Dengan senang hati kita pindah dan gue pas di depan dia. Tangan gue basah
banget saking banyaknya keringat. Jantung gue berdegup kencang. This is the moment that every Cumberbitches
would die for.
Interview dibuka dengan
reporter Malaysia nanyain apa Ben udah jadi makan dimsum yang dijawab Ben
dengan memorinya soal dimsum dan Hong Kong (yang kemudian menginspirasi cerpenini). Pertanyaan kedua dari reporter Filipina. Gue bertekad, abis ini harus
gue. Untung gue diberkahi suara cempreng, kenceng, dan nyebelin, jadi ketika
gue nyebut nama dia, ‘Benedict’ dia langsung lihat ke gue dan reporter lain
suaranya kalah kenceng, nyehehehe.
Satu
menit yang berarti karena tatapan Ben hanya tertuju ke gue.
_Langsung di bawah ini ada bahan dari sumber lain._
-- ==== Sys2Proof/Certificates/Slice0/Obligations.lean ====
section
/-!
DEFINITION. The statements of this row, for the provers: what each command of the block does, and what every step
keeps. The helpers before them say once what most of them assume and conclude.
-/

namespace Sys2Proof.Machine

/-! ## A command of the management centre taken from the queue -/

/-- The command stands at the oldest end of the command queue, the reply queue has room (R165), and the originator is
0–15 and in the permitted set of the command's group (R166 check 2). -/
structure CanTake (g : Group) (c : Cmd) (rest : List Cmd) (s : State) : Prop where
  front : s.mgmt.cmdQueue = c :: rest
  room : s.trunk.replyQueue.length < 16
  originator : c.originator.toNat ≤ 15
  permitted : (s.mgmt.access.get g.index).getLsbD c.originator.toNat = true

/-- The state with the command taken from the queue. -/
def popped (rest : List Cmd) (s : State) : State := { s with mgmt := { s.mgmt with cmdQueue := rest } }

/-- The REPLY to a command: it joins the reply queue while the link is UP, and is discarded and counted while DOWN
(R151, R152). -/
def replied (c : Cmd) (o : CmdOutcome) (detail : Byte) (data : ReplyData) (s : State) : State :=
  if s.trunk.linkUp then
    { s with
      trunk :=
        { s.trunk with
          replyQueue := s.trunk.replyQueue
            ++ [{ originator := c.originator, tag := c.tag, code := c.code, outcome := o, detail := detail,
                  data := data }] } }
  else bump Ctr.repliesDiscarded s

/-- A command carried out: counted and answered DONE with its data (R166). -/
def doneWith (c : Cmd) (data : ReplyData) (s : State) : State := replied c .done 0#8 data (bump Ctr.commandsDone s)

/-- A command refused by its owner: counted under its outcome and answered with it (R166). -/
def refusal (c : Cmd) (o : CmdOutcome) (s : State) : State := replied c o 0#8 .none (bump (Ctr.cmdRefusal o) s)

/-- A card identity from six argument bytes. -/
def seriesOf (s1 s0 : Byte) : BitVec 16 := BitVec.ofNat 16 (num2 s1 s0)
def serialOf (n3 n2 n1 n0 : Byte) : BitVec 32 := BitVec.ofNat 32 (num4 n3 n2 n1 n0)

/-- The Tariff Tree entry that the kind and content bytes of a TREE WRITE name (R26). -/
def NamesEntry (kind x1 x0 c1 c0 common : Byte) (e : TreeEntry) : Prop :=
  (kind = 0#8 ∧ e = .empty) ∨ (kind = 3#8 ∧ e = .bar)
    ∨ (kind = 1#8 ∧ ∃ h : num2 x1 x0 < 1024, e = .branch ⟨num2 x1 x0, h⟩)
    ∨ (kind = 2#8 ∧ ∃ h : num2 c1 c0 < 256, common.toNat ≤ 1 ∧ e = .leaf ⟨num2 c1 c0, h⟩ (decide (common = 1#8)))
Satu menit yang
enggak bakal gue lupakan. Sambil ngomong, gue terpukau oleh matanya yang bagus
banget, juga hidungnya yang tinggi banget. Dia tipikal pendengar yang baik
karena siapapun yang nanya, ditatap sama dia sambil mengangguk-angguk. Bikin lo
serasa dihargai. Duh, humble banget
sih Bang.
Dan,
ya, dia emang suka ngomong sehingga pertanyaan satu menit bisa dapat jawaban
lebih dari lima menit dengan cerita ke mana-mana dan kadang melenceng ke
mana-mana. Tapi itu bukan masalah (baru jadi masalah ketika bikin transkripnya
buat tulisan. Ngomong panjang dan cepat, juga medok British).
Gue
nanya, “Doctor Strange is about second
chance, when you lost everything that you have. What if in real life you lost
everything, maybe career, health, anything. What would you do?”
Di
tengah menjawab, Ben bilang, “Actually it’s
a cruel question, but it’s fun eventought I never think about that. It’s a
great question I think.”
Demi
Eru, Elbereth, bahkan Melkor sekalian, gue rasanya pengin melayang. Tadi Tilda,
sekarang Benedict (Tilda cuma muji gue, Scott muji pertanyaan Jawa Pos, Ben
muji gue dan si Malaysia. Boleh bangga dong ya #braggingngehe). Gue emang
sengaja ngajuin pertanyaan rada-rada. Ini round
table, ngajuin pertanyaan standar toh pasti ada yang bakal nanya dan info
soal film ini gampang ditemuin di mana-mana. We need something special yang bikin stand out dan nyentuh si narasumber. Buktinya, Bang Ben bilang gue
kejam padahal sebenarnya dia yang kejam. Satu tatapan matanya aja membunuh
banyak hati Cumberbitches.
Lucunya,
saat asyik-asyik ngomong, Bang Ben muncat dan kena hape gue. Dia kaget dan
ngelap hape gue, syok banget. Gue sih cuma bilang ‘it’s okay’ sambil ketawa najong. Ya iyalah enggak apa-apa, kena
muncratannya Bang Ben *sampah banget emang gue*.
Begitu
selesai interview, dia nyalamin satu-satu sambil bilang makasih. This is it, I have to do something.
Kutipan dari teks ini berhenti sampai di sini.